Content starts

-- ==== Sys2Proof/Decode.lean ====
section
/-! DEFINITION. Words that spell commands: spec/opcode_table.json gives no row any bits, so there is none. Packets on
the command ports are read by `Machine/Engine.lean`. -/

namespace Sys2Proof

/-- The command that a word of the table spells: none, for the table gives no bits (log entry 10). -/
def decodeTableWord (_nbits _w : Nat) : Option Instr := none

end Sys2Proof
end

Content ends

Prompt
All lines holding the word "that" must be copied from the data.

Output for this task
/-! DEFINITION. Words that spell commands: spec/opcode_table.json gives no row any bits, so there is none. Packets on
/-- The command that a word of the table spells: none, for the table gives no bits (log entry 10). -/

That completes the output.